One other important difference between conventional and sustainable tall buildings is related to the application of natural ventilation. In this regard, the potential use of different natural ventilation strategies to reduce the energy demand for cooling and mechanical ventilation in high-rise buildings was investigated by using the same validated base models. The results showed that for a naturally ventilated tall office building in the temperate climate on average only 4% of the occupancy hours a supplementary air-conditioning system might be needed for providing thermal comfort during summer. For the tropical climate, the average percentage of discomfort hours (when air-conditioning is required to keep the indoor air temperature within the comfort limits) was around 16% of the occupancy hours during one year. In both climates, natural ventilation strategies could meet the minimum fresh air requirements needed for an office space for almost the entire period of occupancy hours; 96% in temperate climates and 98% in tropical climates.
The last important strategy that is becoming an integrated part of sustainable tall buildings is the use of greenery systems. The effects of greenery systems on the energy-efficiency, thermal comfort and indoor air quality of buildings were investigated by conducting a thorough literature review on five greenery concepts, including the green roof (GR), green wall (GW), green balcony (GB), sky garden (SG) and indoor sky garden (ISG). It was found that greenery systems have a limited impact for reducing the energy use of high-performance buildings. The maximum efficiency of greenery systems was reported during summer and for places with higher solar radiation and when integrated into buildings that have no solar control systems. However, other large-scale benefits for the urban environment (mitigation of CO2 concentration) and building residents (increased productivity and higher well-being) could justify the application of greenery systems as an essential sustainability feature for the design of tall office buildings.
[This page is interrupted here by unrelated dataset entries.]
/-- Start an interval of `us` microseconds at `start8` with a seed drawn from the entropy source (R167, R214). -/
def Dev.startInterval (d : Dev) (start8 us seed : Nat) : Dev :=
  let lo := seed % 2 ^ 32
  let hi := seed / 2 ^ 32 % 2 ^ 32
  let i : Interval :=
    { startSec := secOf start8, startNs := nsOf start8, onBoundary := start8 % (us * 8000) == 0, us := us,
      firstRec := d.q .EV_REC_NUM, leaves := [], unj := [], ovw := [], gap := false, measFirst := d.ev.measFresh,
      heatChanged := false, holdover := d.timeState != 1, errOver := d.on F.TIME_STATUS_ERR_OVER,
      maxErr := d.f F.TIME_ERR_BOUND_BOUND, chainStart := d.ev.chainStart, seedLo := lo, seedHi := hi }
  let d := { d with ev := { d.ev with interval := some i, measFresh := false } }.setSeed lo hi
  d.setF F.EV_STATUS_STARTED 1

/-- SEAL_CLOSE: a boundary of R214 has been reached. While sealing drains after EN was cleared, no interval follows the
one in which the last open copy closed (R215). -/
def Dev.sealClose (d : Dev) (seed : Nat) : Dev :=
  match d.ev.interval with
  | none => d
  | some i =>
    let b := nextBoundary ((i.startSec * 1000000000 + i.startNs) * 8) i.us
    if d.now8 < b then d else
    let d := d.closeInterval b false false
    if d.evOn || d.openTotal != 0 then d.startInterval b (d.f F.EV_SEAL_CFG_INTERVAL_US) seed
    else { d with ev := { d.ev with draining := false } }

/-- EN set: an interval starts at that moment, once the device serves; one that still drains closes first (R215, R468). -/
def Dev.evEnable (d : Dev) (seed : Nat) : Dev :=
  let running := d.ev.interval.isSome && !d.ev.draining
  let d := d.setF F.EV_CTRL_EN 1
  if running || !d.serving then d else
  let us := d.intervalUs
  let d := d.closeInterval d.now8 false false
  { d with ev := { d.ev with draining := false } }.startInterval d.now8 us seed

/-- EN cleared: the interval in progress closes, and sealing goes on while copies are open (R215). -/
def Dev.evDisable (d : Dev) (seed : Nat) : Dev :=
  let d := d.setF F.EV_CTRL_EN 0
  if d.ev.interval.isNone || d.ev.draining then d else
  let us := d.intervalUs
  let d := d.closeInterval d.now8 false false
  if d.openTotal == 0 then d
  else { d with ev := { d.ev with draining := true } }.startInterval d.now8 us seed

/-! ### Measurement and attestation (R220, R223) -/

/-- A 192-bit patch word of a pipe; its index in the patch map is pipe × 1024 + word. -/
def Dev.patchWord (d : Dev) (p w : Nat) : Nat := SMap.get d.parse.patch (p * 1024 + w) 0

def Dev.patchDigest (d : Dev) (p : Nat) : List Byte := sha256 ((upto 1024).flatMap fun w => be 24 (d.patchWord p w))

/-- The firmware image in the running slot. -/
def Dev.runningSlot (d : Dev) : Option FwSlot :=
  if d.f F.ID_STATUS_CP_SLOT == 0xA then d.ctl.slotA else if d.f F.ID_STATUS_CP_SLOT == 0xB then d.ctl.slotB else none

/-- The measurement digest of the present parts (R220). -/
def Dev.measure (d : Dev) : List Byte :=
  sha256 (be 4 (d.get .ID_REVISION).toNat ++ be 4 (d.f F.PIPE_UCODE_ROM_RELEASE 0) ++
    ((d.runningSlot.map (·.digest)).getD (List.replicate 32 0)) ++ sha256 ((upto 16).flatMap d.patchDigest) ++ d.boot.imageDigest)

/-- A change of the measurement waits to take effect (R215, R220). -/
def Dev.remeasure (d : Dev) : Dev := { d with ev := { d.ev with measNext := some d.measure } }

/-- The change takes effect: the interval in progress closes and its successor is the first under the measurement. A
recomputation that finds the digest in force changes nothing. -/
def Dev.measurementChange (d : Dev) (seed : Nat) : Dev :=
  match d.ev.measNext with
  | none => d
  | some x =>
    if x == d.ev.measurement then { d with ev := { d.ev with measNext := none } } else
    let d' := d.closeInterval d.now8 false false
    let d' := { d' with ev := { d'.ev with measurement := x, measNext := none, measFresh := true } }.setBytes .EV_MEAS 8 x
    if d.ev.interval.isSome then d'.startInterval d'.now8 d.intervalUs seed else d'

/-- GO of an attestation; a GO while BUSY is a conflict the caller has refused (R223). -/
def Dev.attestGo (d : Dev) (m : Nat) : Dev :=
  { d with ev := { d.ev with attestBy := some m } }.setF F.EV_ATTEST_CTRL_BUSY 1

/-- The 96-byte attestation statement. -/
def Dev.attestStatement (d : Dev) : List Byte :=
  be 2 0xFFFF ++ be 2 0 ++ be 4 d.devNum ++ be 8 (d.q .EV_SERIAL) ++ d.bytesOf .EV_ATTEST_NONCE 8 ++ d.ev.measurement ++
  be 8 (d.q .EV_SEAL_NUM) ++ be 4 (d.f F.TIME_EPOCH_EPOCH) ++ be 4 0

def Dev.attestDone (d : Dev) : Dev :=
  match d.ev.attestBy with
  | none => d
  | some _ =>
    let d := d.setBytes .EV_ATTEST_SIG 16 (ecdsaSign d.boot.keyD d.attestStatement)
    { d with ev := { d.ev with attestBy := none } }.setF F.EV_ATTEST_CTRL_BUSY 0 |>.setF F.EV_ATTEST_CTRL_DONE 1

end Sys2Proof.Machine
end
To sum up, the architectural design is a determinant contributor to the performance of buildings and the comfort of occupants. The findings of this research were used to point out climate specific design strategies for tall office buildings in temperate and tropical climates. At the end of dissertation, a proposed model of an energy-efficient and comfortable high-rise office building for each of the investigated climates was illustrated. It is expected that the discussions and recommendations provided in this dissertation could form an acceptable starting point for improvements to tall building design and could be of assistance to make energy-wise decisions during the design process.